* WHAT YOU ARE ASKED TO DO: Starting at the top of the records, output every line through the one that contains "no error, latches", keeping each exactly as it appears.

+++

/-! ### Commands -/

/-- R160, R164, R17: each of the four commands, written while no command is in progress and passing its start checks, sets BUSY with
no error, latches OP and Q from its word and zeroes the cursors; SLEN, TCAP, SRC and TGT are unchanged. WLEN is left unspecified
(U2). That LINE is 0 for DEC and DECQ too is the model's choice (log 21): R160's pseudocode zeroes it, R164 does for encode only,
and R15 and U8 leave LINE open in a decode command. -/
def Obligations.CommandStartsItsScan : Prop :=
  ∀ (i : Instr) (c : Byte),
    (i, c) ∈ [(Instr.dec, 0x00#8), (Instr.enc, 0x01#8), (Instr.decq, 0x02#8), (Instr.encq, 0x03#8)] →
    ∀ s : State, s.busy = false → Accepts c s →
      ∃ t, exec i s = .next t ∧ t.status = 0x01#8 ∧ t.op = c.getLsbD 0 ∧ t.q = c.getLsbD 1 ∧
        t.si = 0 ∧ t.ti = 0 ∧ t.line = 0 ∧ t.rw = 0 ∧
        t.slen = s.slen ∧ t.tcap = s.tcap ∧ t.src = s.src ∧ t.srcEpoch = s.srcEpoch ∧ TgtSame s t ∧
        t.cfg = s.cfg ∧ t.host = s.host ∧ t.rdata = s.rdata

/-- R161, R162, R163, R186, R180, R184: the outcome of a write of any word to CMD while no command is in progress: InvalidArgument for a
reserved bit, SLEN above SRC_CAP or TCAP above TGT_CAP; else BufferTooSmall; else the command is in progress. In every case SRC,
TGT, SLEN and TCAP are as the host left them. -/
def Obligations.StartChecksDecideTheOutcome : Prop :=
  ∀ (s : State) (c : Byte) (rest : List HostOp), s.host = .writeCmd c :: rest → s.busy = false →
    ∃ t, step s = .next t ∧
      t.status =
        (if c.extractLsb' 2 6 ≠ 0#6 then 0x07#8
         else if s.cfg.srcCap < s.slen then 0x07#8
         else if s.cfg.tgtCap < s.tcap then 0x07#8
         else if c.getLsbD 0 = false ∧ s.tcap < s.slen then 0x0B#8
         else if c.getLsbD 0 = true ∧ s.tcap < etl s.slen then 0x0B#8
         else 0x01#8) ∧
      t.slen = s.slen ∧ t.tcap = s.tcap ∧ t.src = s.src ∧ t.srcEpoch = s.srcEpoch ∧ TgtSame s t ∧ t.cfg = s.cfg ∧ t.host = rest

/-- R18: a write to CMD while BUSY is ignored, whatever the word. -/
def Obligations.CommandWhileBusyIsIgnored : Prop :=
  (∀ (i : Instr) (s : State), i ∈ [Instr.dec, Instr.enc, Instr.decq, Instr.encq] → s.busy = true → exec i s = .next s) ∧
  ∀ (s : State) (c : Byte) (rest : List HostOp), s.host = .writeCmd c :: rest → s.busy = true →
    step s = .next { s with host := rest }

/-- R150, R169 (d): the sizing function, with the ceiling and the maximum of the formula taken exactly. -/
def Obligations.EtlIsTheSizingFormula : Prop :=
  ∀ n : Nat, (etl n : ℤ) = 3 * n + 3 * max (⌈((3 * n : ℕ) : ℚ) / 75⌉ - 1) 0

/-- R165, R166: after the end-of-buffer action, the post-check: with SI = SLEN and TI at most TCAP the command ends in DONE with
WLEN = TI and TGT as it stands; otherwise it ends in Overflow. SRC, SLEN and TCAP are unchanged either way. -/
def Obligations.PostCheckEndsTheCommand : Prop :=
  ∀ (s u : State) (i : Instr), s.host = [] → s.busy = true → fetch s = .ok i → i = .dEob ∨ i = .eEob → exec i s = .next u →
    ∃ t, step s = .next t ∧ t.slen = u.slen ∧ t.tcap = u.tcap ∧ t.src = u.src ∧ t.srcEpoch = u.srcEpoch ∧ t.host = [] ∧
      (u.si = u.slen ∧ u.ti ≤ u.tcap → t.phase = stDone ∧ t.err = u.err ∧ t.wlen = u.ti ∧ TgtSame u t) ∧
      (u.si ≠ u.slen ∨ u.tcap < u.ti → t.status = 0x0F#8)

/-! ### Running and reading instructions -/

/-- R10, R100, R130, R160 (log 3, 4): a step runs the decoded instruction. While BUSY with the host leaving the engine its turn (nothing
pending, waiting, or pausing), the bytes at SI decode to i and the step is exec of i, followed after the end-of-buffer action by
the end of the command; a command word the host writes decodes to i and the step is exec of i. -/
def Obligations.StepRunsTheDecodedInstruction : Prop :=
  (∀ (s : State) (i : Instr) (r : List Byte), s.busy = true → s.slen ≤ s.cfg.srcCap →
    decode s.ctx (window s) = .ok (i, r) →
    (s.host = [] ∨ (∃ rest, s.host = .await :: rest) → step s = settle i (exec i s)) ∧
    (∀ rest, step { s with host := .pause :: rest } = settle i (exec i { s with host := rest }))) ∧
  ∀ (s : State) (c : Byte) (i : Instr) (r : List Byte) (rest : List HostOp),
    s.host = .writeCmd c :: rest → decode .cmd [c] = .ok (i, r) → step s = exec i { s with host := rest }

+++

* SOLUTION:
/-! ### Commands -/

/-- R160, R164, R17: each of the four commands, written while no command is in progress and passing its start checks, sets BUSY with
no error, latches OP and Q from its word and zeroes the cursors; SLEN, TCAP, SRC and TGT are unchanged. WLEN is left unspecified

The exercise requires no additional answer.